Question

If $y=\left[\right(\tan x{)}^{\tan x}{]}^{\tan x}$, then $\frac{dy}{dx}$ at $x=\pi /4$ is

• A. $2$
• B. $1/2$
• C. $1$
• D. $0$

Answer 1

Answer: (A)

$2$

Consider the following differential eq.

$y={\left({\left(\tan x\right)}^{\tan x}\right)}^{\tan x}\&x=\frac{\pi }{4}$

Taking $log$ both side, we get.

$\log y={\tan }^{2}x\log \left(\tan x\right)$

Differentiate both side w.r.t $x$, we get.

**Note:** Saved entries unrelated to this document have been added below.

/-- The request of the exchange under way (R81): the pending one, or the one just answered. -/
def currentRequest (s : State) : Option BusReq :=
  match s.busReq, s.busAns with
  | some r, _ => some r
  | none, some (.done r) => some r
  | none, some (.read _) => some .read
  | none, some (.status _) => some .status
  | none, none => none

/-- R90: the requests of a list of phases of a transaction, in order. -/
def requestsOfPhases (ps : List Phase) (s : State) : List BusReq :=
  ps.flatMap fun p => phaseRequests { s with phase := p }

/-- R91 and R92: all the requests of a transaction of shape x that passes every check, its operands being
the ones the state holds. -/
def wholeTransaction (x : Shape) (s : State) : List BusReq :=
  requestsOfPhases x.phases { s with xact := x } ++ [.stop]

/-- R90: the requests that the transaction in progress has made, or the last one of the running command. -/
def askedSoFar (s : State) : List BusReq :=
  match s.xact with
  | .none =>
    if s.phase = .initBus then [.init s.bl (loByte s.hl)]
    else if s.stage = 2 ∨ s.stage = 3 then wholeTransaction .trig s
    else if s.stage = 4 then wholeTransaction .rdpair s
    else []
  | x =>
    if s.phase = .stop then
      match s.xfail with
      | none => wholeTransaction x s
      | some f => requestsOfPhases (upTo f.phase x.phases) s ++ [.stop]
    else
      requestsOfPhases (x.phases.takeWhile (· != s.phase)) s ++
        match currentRequest s with
        | some r => upTo r (phaseRequests s)
        | none => []

/-- What the machine's state says of the wire. -/
def wireOf (s : State) : Wire where
  running := s.status.busy
  inside := s.xact != .none && s.phase != .stop
  pending := s.busReq
  waiting := if s.conv.valid then some s.conv.mode else none
  asked := askedSoFar s

/-- The history is one the rules allow and agrees with the state. -/
def TraceInv (s : State) : Prop := wireAfter s.events = some (wireOf s)

/-- The events of a history after its last CMD_ACCEPTED. -/
def sinceAccepted (es : List Event) : List Event :=
  (es.reverse.takeWhile fun e => match e with
    | .cmdAccepted _ => false
    | _ => true).reverse

/-- The bus events of a history: requests and answers (R81). -/
def busEvents (es : List Event) : List Event :=
  es.filter fun e => match e with
    | .bpReq _ => true
    | .bpRsp _ _ => true
    | _ => false

/-- The requests of a history, in order. -/
def requestsIn (es : List Event) : List BusReq :=
  es.filterMap fun e => match e with
    | .bpReq r => some r
    | _ => none

/-- R91: the nine requests of a trigger that passes every check. -/
def triggerRequests (c : Config) (tb : Byte) : List BusReq :=
  [.start, .status, .send c.devW, .status, .send c.ctrlReg, .status, .send tb, .status, .stop]

/-- What the history says of calibration loads (R109): an LDCAL is running, the reads of the last one
accepted, and whether the last one completed with NONE. -/
structure LoadLog where
  loading : Bool
  reads : List (BitVec 4 × CalRead)
  valid : Bool
  deriving DecidableEq, Repr

/-- One event in that record. -/
def LoadLog.next (l : LoadLog) : Event → LoadLog
  | .cmdAccepted v =>
    if legal v && opField v == 0x4#4 then ⟨true, [], false⟩ else { l with loading := false }
  | .calRead i r => { l with reads := l.reads ++ [(i, r)] }
  | .cmdDone c => if l.loading then ⟨false, l.reads, c == .none⟩ else l
  | .reset => ⟨false, [], false⟩
  | _ => l

/-- The record after a whole history. -/
def loadLog (es : List Event) : LoadLog := es.foldl LoadLog.next ⟨false, [], false⟩

/-- The reads of an LDCAL that put a given table into the block, in index order (R107). -/
def tableReads (cal : Vector Half 11) : List (BitVec 4 × CalRead) :=
  (List.finRange 11).map fun i => (BitVec.ofNat 4 i.val, .ok cal[i])

/-! ## The other agents -/

/-- A host access. -/
def Move.isHost : Move → Bool
  | .hostRead _ _ => true
  | .hostWrite _ _ _ => true
  | _ => false

/-- A move that 20_memory.md R48 does not refuse. -/
def Move.defined : Move → Bool
  | .hostRead off n => accessDefined off n
  | .hostWrite off n _ => accessDefined off n
  | _ => true

/-- An answer step of the bus controller. -/
def Move.isBusAnswer : Move → Bool
  | .busAnswer _ => true
  | _ => false

/-- A state without what a host access can leave behind while a command runs: the REJECT flag, the
rejections in the history, the host's record of its reads, and the moves still to come. -/
def State.withoutHost (s : State) : State :=
  { s with
    status := { s.status with reject := false }
    events := s.events.filter fun e => match e with
      | .cmdRejected _ => false
      | _ => true
    hostReads := []
    moves := [] }

/-! ## Whole commands -/

/-- STATUS after a command that was accepted, ran and completed with the record given (R53, R54). -/
def Status.ended (st : Status) (op : BitVec 4) (e : ErrCode) (b : Byte) (p : Phase) (x : Shape) : Status :=
  { st with
    busy := false, done := true, reject := false, lastOp := op, err := e, busStatus := b,
    failPhase := p, failXact := x }

/-! ## Fair scheduling -/

/-- The agent whose turn it is if every pending request is answered at once (R83): the bus controller
with byte b, the delay timer, or the sequencer. -/
def fairMove (b : Byte) (s : State) : Move :=
  if s.busReq.isSome then .busAnswer b else if s.conv.valid then .timerAnswer else .sequencer

/-- n steps under that schedule. The byte that stands with step k, counted from the start, is `bytes k`,
whatever n is: a longer run goes on from a shorter one. -/
def fairRun (bytes : Nat → Byte) : Nat → State → Result
  | 0, s => .next s
  | n + 1, s =>
    match step { s with moves := [fairMove (bytes 0) s] } with
    | .next t => fairRun (fun k => bytes (k + 1)) n t
    | .fault r => .fault r
    | .refused r => .refused r

/-- The moves of a controller that answers at once, the sequencer moving after each answer. -/
def answering (bs : List Byte) : List Move := bs.flatMap fun b => [.busAnswer b, .sequencer]

/-- The two events of one exchange with the controller (R81). -/
def exchangeEvents (e : BusReq × Byte) : List Event :=
  [.bpReq e.1, .bpRsp e.1 (answerOf e.1 e.2).byte]

/-- The events of a list of exchanges. -/
def tradeEvents (es : List (BusReq × Byte)) : List Event := es.flatMap exchangeEvents

/-- R91: the exchanges of a trigger before its STOP whose answers pass every check; st0 answers the
START check, `o k` are the bytes that stand with requests that return none. -/
def goodTrigger (c : Config) (tb st0 : Byte) (o : Nat → Byte) : List (BusReq × Byte) :=
  [(.start, o 0), (.status, st0),
   (.send c.devW, o 1), (.status, c.stAddrWAck),
   (.send c.ctrlReg, o 2), (.status, c.stDataWAck),
   (.send tb, o 3), (.status, c.stDataWAck)]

$\frac{1}{y}\frac{dy}{dx}=2\tan x{\sec }^{2}x\log \left(\tan x\right)+{\tan }^{2}x\frac{1}{\tan x}{\sec }^{2}x$

$\frac{1}{y}\frac{dy}{dx}={\left({\left(\tan x\right)}^{\tan x}\right)}^{\tan x}(2\tan \frac{\pi }{4}{\sec }^2\frac{\pi }{4}\log \left(\tan \frac{\pi }{4}\right)+\tan \frac{\pi }{4}{\sec }^2\frac{\pi }{4})$

$\frac{dy}{dx}=0+2$

$=2$

Hence, this is the required answer.